■2003年02月12日(水)
  ― 神の手を持つ男 & タイのおじさん最終回 ―
 お出かけざんまいの今日このごろ。その合間をぬってバイトの仕事もしちゃって、私ったら活動的じゃん(汗)。お出かけが多いっていうのは外食も当然多くなるよね。お腹はいっぱい、体重増えて、おこづかい減る。給料日まで待ち遠しすぎる!
 先週日曜日はBEN FOLDSのライブに行ってきたよ。今回はバックバンドなし、ピアノだけ。まさにベンちゃんのピアノの素晴らしさが際立ったライブだった。神業だよ、あの弾きっぷりは。手と指の動きがスゴイんだってば、もう。感動しちゃった。
 とはいえ、ピアノだけではどうにも困っちゃう曲もあったりして。例えば、ホーンセクションのパートがたくさん入る曲とかね。そこで、ベンちゃんは観客に口でホーンセクションパートやってもらったんだよ「パラッパ〜パラッパッパッパ〜」って(汗)。ん〜、そういうのってなんて言うんでしょうね、アカペラ?じゃなくってヴォイスなんとか?…すいません、そのへん、疎くって。とにかく、あまりノリが良いとは言えない日本人観客にそんなことできんのかぁ、って思ったけど、みんな意外にちゃんとやってた、ハモってた!それも感動。

 さてさて、もうそろそろ終わりにしたいと、当の作者も心から飽き飽きしている「タイのおじさん」シリーズ!

 (5より続く)
 今回は買い付けが目的の旅 、バンコクに着いた翌日から私たちは大忙し。2日目は一日中市場を回って様々な品を買い漁っていた。タイ独特の湿気と熱さ、そして市場のたくさんのお客さんに揉まれて、ホテルに戻る頃にはもうクタクタ。鍵を開けて私たちのお部屋に入ると、あれ?なにかカードみたいなモノが落ちている…。それは私へのメッセージカードだった。送り主はもしやあのタイおじさん?!
 なんでココに泊まっていること知ってるの?はっ!思い出した。昨日、空港で、リムジンの件でおじさんに見せたホテルのバウチャー券に、ココのホテルの名前も住所も書いてあったんだった!チェックしてたのかぁ、おじさん。驚いたけど彼ならやりかねない…さすが。
 なんて感心している場合じゃないよ、カードにはなんて書いてあるんだ?って読んだところで私にわかるわけがないのよ、これがまた。

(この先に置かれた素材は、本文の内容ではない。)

-- ==== Sys2Proof/Machine/Records.lean ====
section
/-!
DEFINITION. The records of the units: what the manual gives a site, a sequencer, a pin, a stream, a ring, a descriptor in
flight and the other units beyond their register fields. A record that is not listed in its table is `{}`, its value at
reset. Times are local ticks of 2⁻¹⁴ ns (R6) unless a field says otherwise.
-/
namespace Sys2Proof.Machine

/-- A stream position (R150): entry, vector offset in the entry, and for a RUN entry the byte offset of the present record
and the vectors already drawn from it (R146). -/
structure Pos where
  entry : Nat := 0
  off : Nat := 0
  recb : Nat := 0
  sub : Nat := 0
  deriving DecidableEq, Repr

/-- A stream table entry (R145). -/
structure SEntry where
  count : Nat := 0
  addr : Nat := 0
  typ : Nat := 0
  code : Nat := 0
  phint : Bool := false
  side : Nat := 0
  hint : Nat := 0
  deriving DecidableEq, Repr

/-- A line of a Vector Line Buffer that is not free (R153): line `idx` of the data of `entry`; `arrived` when its data is in
the buffer, `drawn` when every vector of it has been drawn, `hint` for a page hint's line held apart (R157). -/
structure Line where
  used : Bool := false
  entry : Nat := 0
  idx : Nat := 0
  arrived : Bool := false
  drawn : Bool := false
  hint : Bool := false
  deriving DecidableEq, Repr

/-- What a hold belongs to: a loop counter, a MATCH, a call-stack depth (R158 to R161). -/
inductive HoldKind where
  | loop | pass | call
  deriving DecidableEq, Repr

/-- A hold of buffer lines: the slots of the lines it holds; a released hold holds none (R158 to R160). -/
structure Hold where
  kind : HoldKind
  id : Nat
  lines : List Nat
  pinned : Bool
  released : Bool
  deriving DecidableEq, Repr

/-- A refill request in flight: `n` lines from line `line` of entry `entry`'s data (R156). -/
structure Refill where
  entry : Nat
  line : Nat
  n : Nat
  hint : Bool
  deriving DecidableEq, Repr

/-- A control entry of a compare-side word (R131): the word's OP, ARG16 and ARG32. -/
structure Ctl where
  op : Nat
  a16 : Nat
  a32 : Nat
  deriving DecidableEq, Repr

/-- A vector in the Vector FIFO (R109): its pin code, its unit intervals for a BURST vector (R147), its timing set, the
word that emitted it, that word's flags, whether VCOUNT counts it (R120), the seam asked for at its start (1: R136, 2: R137),
the Bedrock time it waits for after an RDV (R58), the control entries and markers attached to it, whether it stands for
a stream error (R149), whether it ends its word or pass (R194), when it
entered the FIFO, the pin whose data came late for it (R111, R163), and the sequence word that emitted it. -/
structure Vec where
  code : Nat
  ui : Nat
  burst : Bool
  tset : Nat
  waddr : Nat
  op : Nat
  capt : Bool
  maskf : Bool
  stretch : Bool
  counts : Bool
  seam : Nat
  grid : Option Nat
  ctl : List Ctl
  marks : List Nat
  bad : Bool
  endMatch : Bool
  enter : Nat := 0
  late : Option Nat := none
  word : Nat := 0
  deriving DecidableEq, Repr

/-- A transition asked for on a drive line, before R179 and R180 are applied: the tick, the number of its vector, the line
(DE when `de`), the level. -/
structure Trans where
  at_ : Int
  vec : Nat
  de : Bool
  level : Bool
  deriving DecidableEq, Repr

/-- An event placed on a drive line (R185): coarse count of edge-clock periods, interpolator code, line, level. -/
structure Edge where
  coarse : Int
  code : Nat
  de : Bool
  level : Bool
  deriving DecidableEq, Repr

/-- The drive side of a pin: Vector FIFO, stream and buffer, formatter. `tNext` is the Bedrock time at which the vector at
the head of the FIFO begins. -/
structure Pin where
  tNext : Nat := 0
  fifo : List Vec := []
  pos : Pos := {}
  fetchE : Nat := 0
  fetchL : Nat := 0
  lines : Tab Line := []
  holds : List Hold := []
  marks : Tab Pos := []
  stk : List (Option Pos) := []
  ents : Tab (Option SEntry) := []
  hintOf : Option Nat := none
  /-- The hinted entry as it was read, the next line of its page to ask for and the end of the page (R157). -/
  hintEnt : Option SEntry := none
  hintLine : Nat := 0
  hintEnd : Nat := 0
  refills : List Refill := []
  /-- The vectors that the fetched records of the RUN entry under fetch cover, and the byte from which they count. -/
  runGot : Nat := 0
  runFrom : Nat := 0
  /-- Lines fetched before this position count as fetched again (PIN_STREAM_COUNT.REFETCH). -/
  again : Nat × Nat := (0, 0)
  rep : Option Vec := none
  /-- The vector placed last (EMIT_REPEAT of R76), and the vector driven last. -/
  lastVec : Option Vec := none
  prev : Option Vec := none
  prevDrv : Bool := false
  level : Option Bool := none
  vecNo : Nat := 0
  vcount : Nat := 0
  trans : List Trans := []
  cur : Bool × Bool := (false, false)
  lastDD : Option Int := none
  lastDE : Option Int := none
  placed : List Edge := []
  dd : Bool := false
  de : Bool := false
  once : Nat := 0
  /-- The codes that the trim converters DD_R, DD_F, DE_ON, DE_OFF, STB_H, STB_L carry, those that Strop holds for them, and whether an
  accepted result for the carried band awaits a seam (R186, R427, R439). -/
  trims : List Int := []
  trimNew : List Int := []
  trimOwed : Bool := false
  trimBand : Option Nat := none
  trimAt : Option Nat := none
  idleAt : Option Nat := none
  held : Bool := false
  forced : Bool := false
  pllLost : Bool := false
  /-- The pin's QPIN domain is off: its outputs are high-impedance (R492). -/
  domOff : Bool := false
  deriving DecidableEq, Repr

/-- What a sequencer is doing (the DSQ STATE of R140 and the holds of R112 to R130). -/
inductive Phase where
  /-- No burst. -/
  | stopped
  /-- The next word is to be taken. -/
  | ready
  /-- An emitting action places vectors. -/
  | emit
  /-- A synchronised word waits for its decision cycle. -/
  | sync
  /-- A waiting word emits K vectors (WAITCOND, WAITTRIG, WAITTIME). -/
  | wait
  /-- A waiting word has seen its release. -/
  | released
  /-- A waiting word has reached its count. -/
  | timedOut
  /-- MATCH has placed a pass and waits for its end. -/
  | passEnd
  /-- HALT was executed. -/
  | halted
  /-- An interrupt handler runs. -/
  | handler
  deriving DecidableEq, Repr

/-- What an emitting action emits (VEC of R76). -/
inductive EmitKind where
  | stream | side | repeat_ | idle | k
  deriving DecidableEq, Repr

/-- A program that sequencers run: the shared program of site `n` is lane `n`, the private program of pin `p` is lane
`64 + p` (R46, R47, R108). -/
structure Lane where
  phase : Phase := .stopped
  base : Nat := 0
  len : Nat := 0
  waddr : Nat := 0
  cnt : Tab Nat := []
  act : Nat := 0
  stack : List (Nat × Bool) := []
  gr : Tab Nat := []
  wait : Nat := 0
  complete : Bool := false
  /-- The time from which the sequencer can take its next word (word costs, R116). -/
  freeAt : Nat := 0
  /-- The emitting action in hand: kind, vectors still to place. -/
  kind : EmitKind := .stream
  left : Nat := 0
  /-- The passes of the present MATCH. -/
  passes : Nat := 0
  /-- The boundary S of the present synchronised group and the cycle at which its last word completes (R113). -/
  groupS : Option Nat := none
  groupAt : Nat := 0
  /-- What the words since that group have cost, in ticks (R114). -/
  costs : Nat := 0
  /-- What is attached to the next vector emitted; the seams of the boundaries before RDV holds apart: boundary and kind. -/
  seamNext : Nat := 0
  gridNext : Option Nat := none
  ctlNext : List Ctl := []
  marksNext : List Nat := []
  rests : List (Nat × Nat) := []
  /-- The Word Buffer (R46, R103): the words delivered, as runs (first word, words), and the window pages asked for. -/
  words : List (Nat × List Nat) := []
  pages : List Nat := []
  /-- Placing (R110): when the run in hand began to place, how many vectors it has placed since, whether room or data held it up, and
  the lowest pin whose data did. -/
  placeT : Nat := 0
  placeK : Nat := 0
  held : Bool := false
  heldData : Option Nat := none
  /-- Vectors that the present word has placed (R194). -/
  wordVecs : Nat := 0
  /-- The fault slot the lane has met; it takes effect at the boundary of the next vector (R141). -/
  fault : Option Nat := none
  /-- Vectors placed since the burst began. -/
  emitted : Nat := 0
  lastOp : Nat := 0
  firstAt : Option Nat := none
  /-- Pending interrupts (R83): kind and time of the raise. -/
  irqs : List (Nat × Nat) := []
  /-- The resume address of an interrupt (R85), whether the actions of a DISPATCH there are committed, the kind whose handler runs, and whether
  an IRET stands in the stitch in hand (R79). -/
  link : Option Nat := none
  linkY : Bool := false
  hand : Option Nat := none
  ret : Bool := false
  /-- Microcode (R74 to R81): the microword reached, none where the sequencer stands at its dispatch; the nano-words of the present stitch,
  not yet committed, oldest first; whether the microword reached is a yield point whose stitch is committed; the opcode whose meaning a
  blocking SITE action has (R76), whether the wait timer expired, whether the extension word was consumed, the timing set last selected. -/
  upc : Option Nat := none
  acc : List Nat := []
  yields : Bool := false
  asOp : Option Nat := none
  tmo : Bool := false
  skip : Bool := false
  tsel : Nat := 0
  deriving DecidableEq, Repr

な〜んとなく把握できたのは「バンコクの名所を案内するよ。食事も一緒にしたいから、電話して」と電話番号まで書いてあった。
 バンコクにまで来て、理解不能な英語&親切攻撃の中で過ごしたら、たぶん私、発狂しちゃう!おじさんには悪いけど、一緒に過ごす気にはなれない。このまま無視かな…仕方ないよね。
 しばらく休憩したらまた出かけようか、とKIMOと今後の予定を決めていると、電話がかかってきた。今日、市場に付いてきてくれたコーディネーターの女性かな、と思って電話に出ると…聞き慣れたあの声!「きゃ!お、おじさん!」。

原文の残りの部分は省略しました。